### Work to complete
The answer should be one number, the count of lines in the data with "ssetSndcfg".

### Dataset entries
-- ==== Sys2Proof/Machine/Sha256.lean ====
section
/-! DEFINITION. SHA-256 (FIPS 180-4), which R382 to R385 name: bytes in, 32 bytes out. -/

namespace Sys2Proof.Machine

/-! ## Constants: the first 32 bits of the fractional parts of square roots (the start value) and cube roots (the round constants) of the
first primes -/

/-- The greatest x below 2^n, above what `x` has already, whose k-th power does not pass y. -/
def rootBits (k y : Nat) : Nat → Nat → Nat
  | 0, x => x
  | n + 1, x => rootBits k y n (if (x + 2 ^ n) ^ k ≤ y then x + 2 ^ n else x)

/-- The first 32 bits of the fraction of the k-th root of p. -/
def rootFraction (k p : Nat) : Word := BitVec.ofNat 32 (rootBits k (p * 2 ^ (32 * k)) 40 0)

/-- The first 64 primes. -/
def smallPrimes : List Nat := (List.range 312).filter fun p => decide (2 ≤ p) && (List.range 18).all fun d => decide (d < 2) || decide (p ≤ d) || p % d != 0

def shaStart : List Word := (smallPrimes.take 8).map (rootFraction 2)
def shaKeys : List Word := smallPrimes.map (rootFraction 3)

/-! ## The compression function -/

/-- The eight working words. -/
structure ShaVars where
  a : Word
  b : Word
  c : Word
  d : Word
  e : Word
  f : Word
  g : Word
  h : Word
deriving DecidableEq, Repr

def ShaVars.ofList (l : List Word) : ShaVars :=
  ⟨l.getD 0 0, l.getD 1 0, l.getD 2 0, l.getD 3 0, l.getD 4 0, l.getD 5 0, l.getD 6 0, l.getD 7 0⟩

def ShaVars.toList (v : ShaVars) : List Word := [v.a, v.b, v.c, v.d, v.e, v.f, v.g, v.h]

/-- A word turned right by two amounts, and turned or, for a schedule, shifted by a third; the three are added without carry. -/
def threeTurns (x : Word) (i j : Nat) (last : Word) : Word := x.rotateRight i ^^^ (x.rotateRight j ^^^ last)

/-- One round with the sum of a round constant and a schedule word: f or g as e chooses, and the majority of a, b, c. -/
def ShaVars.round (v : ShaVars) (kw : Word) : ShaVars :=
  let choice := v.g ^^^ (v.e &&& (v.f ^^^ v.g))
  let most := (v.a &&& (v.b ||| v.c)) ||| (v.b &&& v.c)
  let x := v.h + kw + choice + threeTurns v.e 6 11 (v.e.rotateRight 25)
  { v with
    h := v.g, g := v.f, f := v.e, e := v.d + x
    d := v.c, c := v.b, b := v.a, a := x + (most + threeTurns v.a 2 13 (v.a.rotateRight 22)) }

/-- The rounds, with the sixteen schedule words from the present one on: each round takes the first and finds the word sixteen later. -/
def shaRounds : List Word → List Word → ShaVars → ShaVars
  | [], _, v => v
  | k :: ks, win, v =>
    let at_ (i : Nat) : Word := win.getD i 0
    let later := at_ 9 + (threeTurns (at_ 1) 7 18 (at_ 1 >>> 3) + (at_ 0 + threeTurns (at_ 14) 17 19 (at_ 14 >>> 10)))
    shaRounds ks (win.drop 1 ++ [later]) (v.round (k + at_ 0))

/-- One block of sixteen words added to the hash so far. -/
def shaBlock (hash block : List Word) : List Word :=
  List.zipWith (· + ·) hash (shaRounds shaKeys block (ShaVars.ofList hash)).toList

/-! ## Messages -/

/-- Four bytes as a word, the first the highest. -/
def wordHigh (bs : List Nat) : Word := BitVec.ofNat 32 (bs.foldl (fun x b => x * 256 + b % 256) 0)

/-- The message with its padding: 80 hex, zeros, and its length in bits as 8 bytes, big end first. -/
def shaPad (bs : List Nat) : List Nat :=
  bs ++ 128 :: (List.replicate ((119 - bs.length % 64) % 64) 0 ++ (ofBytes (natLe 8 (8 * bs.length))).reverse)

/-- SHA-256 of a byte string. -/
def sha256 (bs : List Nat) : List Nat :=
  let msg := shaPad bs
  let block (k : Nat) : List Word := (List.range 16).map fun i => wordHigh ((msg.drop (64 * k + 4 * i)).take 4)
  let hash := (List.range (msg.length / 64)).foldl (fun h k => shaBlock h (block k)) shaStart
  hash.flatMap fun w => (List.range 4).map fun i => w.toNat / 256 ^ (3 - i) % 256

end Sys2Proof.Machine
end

* * *

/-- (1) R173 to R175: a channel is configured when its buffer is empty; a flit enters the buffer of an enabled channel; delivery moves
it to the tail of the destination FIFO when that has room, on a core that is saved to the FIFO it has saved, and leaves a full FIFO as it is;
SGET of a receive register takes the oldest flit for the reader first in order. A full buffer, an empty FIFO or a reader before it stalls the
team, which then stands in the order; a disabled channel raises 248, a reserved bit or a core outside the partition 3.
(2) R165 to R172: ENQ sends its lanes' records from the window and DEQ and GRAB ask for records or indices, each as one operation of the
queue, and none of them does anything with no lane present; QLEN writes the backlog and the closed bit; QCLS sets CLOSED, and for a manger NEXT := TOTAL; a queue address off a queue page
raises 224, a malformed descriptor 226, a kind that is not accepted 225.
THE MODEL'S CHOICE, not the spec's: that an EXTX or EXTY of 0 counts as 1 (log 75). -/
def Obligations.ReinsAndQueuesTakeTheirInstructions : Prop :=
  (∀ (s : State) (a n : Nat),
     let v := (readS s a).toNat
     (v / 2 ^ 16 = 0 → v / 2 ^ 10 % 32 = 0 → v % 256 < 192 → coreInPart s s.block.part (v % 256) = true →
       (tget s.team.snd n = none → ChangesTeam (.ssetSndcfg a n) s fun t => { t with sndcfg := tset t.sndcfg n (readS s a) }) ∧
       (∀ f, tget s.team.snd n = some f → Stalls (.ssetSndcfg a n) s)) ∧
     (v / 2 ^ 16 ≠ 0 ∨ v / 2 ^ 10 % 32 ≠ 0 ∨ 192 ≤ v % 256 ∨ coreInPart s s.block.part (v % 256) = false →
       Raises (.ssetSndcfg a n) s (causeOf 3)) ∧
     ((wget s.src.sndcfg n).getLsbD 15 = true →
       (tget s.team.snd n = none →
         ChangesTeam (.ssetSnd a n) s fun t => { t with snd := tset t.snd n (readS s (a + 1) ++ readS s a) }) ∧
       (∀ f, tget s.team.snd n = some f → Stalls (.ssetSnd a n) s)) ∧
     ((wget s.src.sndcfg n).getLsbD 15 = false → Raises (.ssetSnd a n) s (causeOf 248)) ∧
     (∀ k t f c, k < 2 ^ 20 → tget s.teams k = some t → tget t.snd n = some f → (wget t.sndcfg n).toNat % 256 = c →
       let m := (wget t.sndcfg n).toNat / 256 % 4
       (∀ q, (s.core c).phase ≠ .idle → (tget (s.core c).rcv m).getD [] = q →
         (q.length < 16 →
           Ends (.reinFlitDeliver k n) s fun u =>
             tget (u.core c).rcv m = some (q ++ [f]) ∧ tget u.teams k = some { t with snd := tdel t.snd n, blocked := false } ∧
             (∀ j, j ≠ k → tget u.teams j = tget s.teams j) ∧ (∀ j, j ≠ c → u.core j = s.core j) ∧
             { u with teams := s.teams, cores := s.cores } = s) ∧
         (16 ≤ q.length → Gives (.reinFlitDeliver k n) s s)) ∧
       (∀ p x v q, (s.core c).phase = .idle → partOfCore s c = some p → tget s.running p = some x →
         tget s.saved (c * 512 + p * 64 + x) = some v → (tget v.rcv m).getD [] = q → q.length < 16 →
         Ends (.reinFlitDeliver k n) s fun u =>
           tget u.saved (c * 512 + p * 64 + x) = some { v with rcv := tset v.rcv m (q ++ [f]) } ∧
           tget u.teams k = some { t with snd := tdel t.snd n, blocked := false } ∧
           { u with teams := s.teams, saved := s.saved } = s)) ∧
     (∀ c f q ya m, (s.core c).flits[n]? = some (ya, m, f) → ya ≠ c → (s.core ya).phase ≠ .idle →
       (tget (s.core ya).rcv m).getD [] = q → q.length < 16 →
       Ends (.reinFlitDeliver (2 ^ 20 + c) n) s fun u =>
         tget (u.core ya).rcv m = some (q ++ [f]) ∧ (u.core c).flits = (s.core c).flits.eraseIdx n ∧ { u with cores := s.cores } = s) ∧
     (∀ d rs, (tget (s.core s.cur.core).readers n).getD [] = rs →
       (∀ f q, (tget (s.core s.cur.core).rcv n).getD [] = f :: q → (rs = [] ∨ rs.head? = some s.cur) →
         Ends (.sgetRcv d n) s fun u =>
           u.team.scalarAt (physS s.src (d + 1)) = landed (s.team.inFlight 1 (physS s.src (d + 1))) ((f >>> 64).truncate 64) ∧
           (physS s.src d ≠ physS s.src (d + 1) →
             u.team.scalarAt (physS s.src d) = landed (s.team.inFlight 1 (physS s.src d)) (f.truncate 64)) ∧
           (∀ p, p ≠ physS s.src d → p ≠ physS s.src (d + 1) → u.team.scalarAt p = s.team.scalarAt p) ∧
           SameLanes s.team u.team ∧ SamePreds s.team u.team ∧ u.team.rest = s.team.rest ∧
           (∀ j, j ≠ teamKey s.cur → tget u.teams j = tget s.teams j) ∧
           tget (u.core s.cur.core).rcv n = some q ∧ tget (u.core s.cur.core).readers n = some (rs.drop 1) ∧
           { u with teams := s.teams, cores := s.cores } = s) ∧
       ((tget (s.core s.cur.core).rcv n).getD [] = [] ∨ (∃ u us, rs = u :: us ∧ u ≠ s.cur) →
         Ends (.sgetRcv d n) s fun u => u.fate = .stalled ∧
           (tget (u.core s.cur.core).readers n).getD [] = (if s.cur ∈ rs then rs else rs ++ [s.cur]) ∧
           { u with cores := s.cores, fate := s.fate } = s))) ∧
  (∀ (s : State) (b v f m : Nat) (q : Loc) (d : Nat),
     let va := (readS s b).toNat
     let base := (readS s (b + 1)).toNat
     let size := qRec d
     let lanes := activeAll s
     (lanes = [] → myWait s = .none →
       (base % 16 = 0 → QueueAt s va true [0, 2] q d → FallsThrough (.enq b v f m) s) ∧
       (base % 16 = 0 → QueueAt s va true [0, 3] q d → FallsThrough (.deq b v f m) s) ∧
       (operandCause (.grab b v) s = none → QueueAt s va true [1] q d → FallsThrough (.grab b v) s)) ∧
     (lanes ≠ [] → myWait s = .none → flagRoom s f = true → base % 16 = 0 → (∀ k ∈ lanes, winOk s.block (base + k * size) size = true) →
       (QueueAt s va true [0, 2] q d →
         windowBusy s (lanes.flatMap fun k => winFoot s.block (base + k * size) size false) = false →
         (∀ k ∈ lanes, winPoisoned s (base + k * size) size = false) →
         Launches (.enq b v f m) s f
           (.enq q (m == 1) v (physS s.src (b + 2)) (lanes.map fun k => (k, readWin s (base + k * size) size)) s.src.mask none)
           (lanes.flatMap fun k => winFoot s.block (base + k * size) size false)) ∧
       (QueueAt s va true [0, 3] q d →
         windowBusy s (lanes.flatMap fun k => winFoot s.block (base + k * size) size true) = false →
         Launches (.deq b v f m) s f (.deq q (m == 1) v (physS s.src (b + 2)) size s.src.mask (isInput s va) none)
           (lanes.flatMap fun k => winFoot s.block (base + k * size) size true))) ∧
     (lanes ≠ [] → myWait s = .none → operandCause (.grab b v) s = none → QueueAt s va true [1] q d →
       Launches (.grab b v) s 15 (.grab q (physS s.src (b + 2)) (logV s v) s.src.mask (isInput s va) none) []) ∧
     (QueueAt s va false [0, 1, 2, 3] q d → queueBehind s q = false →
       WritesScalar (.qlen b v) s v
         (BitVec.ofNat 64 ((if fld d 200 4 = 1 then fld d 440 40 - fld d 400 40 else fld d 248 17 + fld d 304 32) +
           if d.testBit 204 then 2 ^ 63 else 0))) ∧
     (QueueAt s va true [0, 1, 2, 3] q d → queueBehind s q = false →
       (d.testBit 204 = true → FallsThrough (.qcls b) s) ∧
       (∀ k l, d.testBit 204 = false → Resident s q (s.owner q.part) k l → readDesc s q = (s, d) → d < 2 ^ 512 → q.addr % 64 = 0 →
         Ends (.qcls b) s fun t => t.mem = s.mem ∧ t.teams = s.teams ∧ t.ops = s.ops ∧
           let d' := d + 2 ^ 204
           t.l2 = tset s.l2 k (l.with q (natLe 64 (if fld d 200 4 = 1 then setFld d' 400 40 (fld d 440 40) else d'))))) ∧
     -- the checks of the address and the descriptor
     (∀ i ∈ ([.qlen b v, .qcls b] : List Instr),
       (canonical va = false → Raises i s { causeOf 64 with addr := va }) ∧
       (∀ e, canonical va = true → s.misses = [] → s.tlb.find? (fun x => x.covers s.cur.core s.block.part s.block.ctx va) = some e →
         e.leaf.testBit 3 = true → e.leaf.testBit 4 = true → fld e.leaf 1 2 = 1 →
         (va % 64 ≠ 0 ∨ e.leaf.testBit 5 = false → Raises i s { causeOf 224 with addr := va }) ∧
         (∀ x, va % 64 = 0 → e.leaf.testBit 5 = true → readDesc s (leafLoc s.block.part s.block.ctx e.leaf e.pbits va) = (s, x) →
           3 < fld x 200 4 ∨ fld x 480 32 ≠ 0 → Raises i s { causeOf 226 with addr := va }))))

* * *

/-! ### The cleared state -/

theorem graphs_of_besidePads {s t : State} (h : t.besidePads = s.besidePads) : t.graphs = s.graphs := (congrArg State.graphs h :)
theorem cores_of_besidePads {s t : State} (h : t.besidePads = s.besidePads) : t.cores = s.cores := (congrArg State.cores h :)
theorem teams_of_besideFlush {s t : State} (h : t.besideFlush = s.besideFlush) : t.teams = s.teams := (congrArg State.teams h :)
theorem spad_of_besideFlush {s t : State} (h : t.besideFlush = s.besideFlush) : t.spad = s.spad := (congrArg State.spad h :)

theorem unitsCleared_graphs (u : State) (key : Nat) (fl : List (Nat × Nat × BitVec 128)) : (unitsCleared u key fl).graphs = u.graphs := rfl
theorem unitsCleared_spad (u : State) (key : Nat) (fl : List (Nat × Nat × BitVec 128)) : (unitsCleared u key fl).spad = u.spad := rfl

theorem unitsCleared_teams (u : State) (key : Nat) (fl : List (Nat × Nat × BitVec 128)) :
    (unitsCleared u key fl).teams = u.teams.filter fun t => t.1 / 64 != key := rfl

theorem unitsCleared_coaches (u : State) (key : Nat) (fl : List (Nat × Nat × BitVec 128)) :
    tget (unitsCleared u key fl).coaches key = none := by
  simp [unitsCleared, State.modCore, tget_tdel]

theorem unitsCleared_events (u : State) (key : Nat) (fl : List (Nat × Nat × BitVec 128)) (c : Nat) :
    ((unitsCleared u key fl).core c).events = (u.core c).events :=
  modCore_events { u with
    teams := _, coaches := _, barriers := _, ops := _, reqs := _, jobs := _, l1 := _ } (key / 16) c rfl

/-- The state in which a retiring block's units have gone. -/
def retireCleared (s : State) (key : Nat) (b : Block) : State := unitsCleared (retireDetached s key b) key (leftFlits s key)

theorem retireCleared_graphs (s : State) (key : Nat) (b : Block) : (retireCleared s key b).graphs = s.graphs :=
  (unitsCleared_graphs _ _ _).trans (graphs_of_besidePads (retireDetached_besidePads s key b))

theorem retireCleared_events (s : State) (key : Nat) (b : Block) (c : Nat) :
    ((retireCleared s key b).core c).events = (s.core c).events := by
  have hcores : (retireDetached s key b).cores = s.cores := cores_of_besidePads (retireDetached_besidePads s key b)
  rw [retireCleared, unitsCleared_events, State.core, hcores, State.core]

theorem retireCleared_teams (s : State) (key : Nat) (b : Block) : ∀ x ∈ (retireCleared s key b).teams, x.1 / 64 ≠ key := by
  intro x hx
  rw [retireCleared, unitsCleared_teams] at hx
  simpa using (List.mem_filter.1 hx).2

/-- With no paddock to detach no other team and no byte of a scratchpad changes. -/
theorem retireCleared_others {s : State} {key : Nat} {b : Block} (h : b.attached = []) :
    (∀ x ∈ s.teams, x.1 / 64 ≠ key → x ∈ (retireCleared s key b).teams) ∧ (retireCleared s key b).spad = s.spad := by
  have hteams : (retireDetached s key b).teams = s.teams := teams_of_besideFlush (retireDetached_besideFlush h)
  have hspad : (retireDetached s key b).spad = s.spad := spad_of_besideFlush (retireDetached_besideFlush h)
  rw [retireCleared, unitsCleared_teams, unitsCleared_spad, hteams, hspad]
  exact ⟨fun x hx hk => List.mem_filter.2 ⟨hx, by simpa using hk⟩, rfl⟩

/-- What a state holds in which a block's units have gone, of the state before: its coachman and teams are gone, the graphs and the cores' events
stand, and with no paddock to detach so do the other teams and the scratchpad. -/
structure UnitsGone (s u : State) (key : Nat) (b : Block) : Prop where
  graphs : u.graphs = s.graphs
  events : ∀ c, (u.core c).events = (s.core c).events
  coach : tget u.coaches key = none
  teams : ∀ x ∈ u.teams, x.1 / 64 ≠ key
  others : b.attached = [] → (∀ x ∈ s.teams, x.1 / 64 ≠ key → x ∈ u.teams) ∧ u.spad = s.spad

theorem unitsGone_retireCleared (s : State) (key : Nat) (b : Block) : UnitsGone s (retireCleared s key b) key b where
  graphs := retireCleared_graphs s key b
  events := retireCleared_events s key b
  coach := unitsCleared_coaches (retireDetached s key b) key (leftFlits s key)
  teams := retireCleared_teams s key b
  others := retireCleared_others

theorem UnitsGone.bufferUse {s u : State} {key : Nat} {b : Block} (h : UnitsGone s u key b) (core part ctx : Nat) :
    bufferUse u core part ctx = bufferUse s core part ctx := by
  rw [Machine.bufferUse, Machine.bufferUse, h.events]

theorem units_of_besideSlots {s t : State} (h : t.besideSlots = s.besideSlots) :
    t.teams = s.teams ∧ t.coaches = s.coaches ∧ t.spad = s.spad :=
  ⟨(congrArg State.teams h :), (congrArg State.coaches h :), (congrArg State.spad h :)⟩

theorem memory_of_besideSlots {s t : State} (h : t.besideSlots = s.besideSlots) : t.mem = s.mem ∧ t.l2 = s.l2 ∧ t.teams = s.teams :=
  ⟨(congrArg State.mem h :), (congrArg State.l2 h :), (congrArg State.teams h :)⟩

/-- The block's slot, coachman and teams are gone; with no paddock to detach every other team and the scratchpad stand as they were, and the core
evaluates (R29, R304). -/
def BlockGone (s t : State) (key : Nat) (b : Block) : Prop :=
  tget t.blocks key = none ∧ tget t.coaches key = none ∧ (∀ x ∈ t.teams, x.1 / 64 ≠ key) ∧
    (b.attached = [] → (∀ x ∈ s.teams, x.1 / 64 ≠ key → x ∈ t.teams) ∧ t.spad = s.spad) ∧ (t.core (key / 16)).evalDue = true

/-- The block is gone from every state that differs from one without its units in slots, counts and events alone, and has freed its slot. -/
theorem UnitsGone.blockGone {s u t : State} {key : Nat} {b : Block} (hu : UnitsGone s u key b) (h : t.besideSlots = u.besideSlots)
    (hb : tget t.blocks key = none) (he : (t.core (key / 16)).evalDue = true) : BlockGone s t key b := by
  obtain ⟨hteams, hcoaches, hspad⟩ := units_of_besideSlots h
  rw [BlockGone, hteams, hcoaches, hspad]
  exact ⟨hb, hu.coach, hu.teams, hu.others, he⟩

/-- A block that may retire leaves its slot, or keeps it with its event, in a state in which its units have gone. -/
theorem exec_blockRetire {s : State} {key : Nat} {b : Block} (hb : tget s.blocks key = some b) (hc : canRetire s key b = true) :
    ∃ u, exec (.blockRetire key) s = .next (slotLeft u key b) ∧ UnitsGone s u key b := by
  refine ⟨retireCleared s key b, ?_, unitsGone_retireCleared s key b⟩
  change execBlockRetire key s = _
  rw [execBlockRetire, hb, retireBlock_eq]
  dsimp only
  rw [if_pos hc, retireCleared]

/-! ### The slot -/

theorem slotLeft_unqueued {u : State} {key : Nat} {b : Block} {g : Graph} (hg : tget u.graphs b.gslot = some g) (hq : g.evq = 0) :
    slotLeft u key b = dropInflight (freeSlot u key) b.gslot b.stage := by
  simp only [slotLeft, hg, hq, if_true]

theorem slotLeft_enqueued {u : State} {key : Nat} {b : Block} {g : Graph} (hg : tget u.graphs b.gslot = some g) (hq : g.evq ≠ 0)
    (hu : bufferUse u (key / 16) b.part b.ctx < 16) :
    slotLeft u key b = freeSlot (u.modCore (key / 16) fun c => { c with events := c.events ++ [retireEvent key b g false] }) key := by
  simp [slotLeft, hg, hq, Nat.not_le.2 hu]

### Task result
3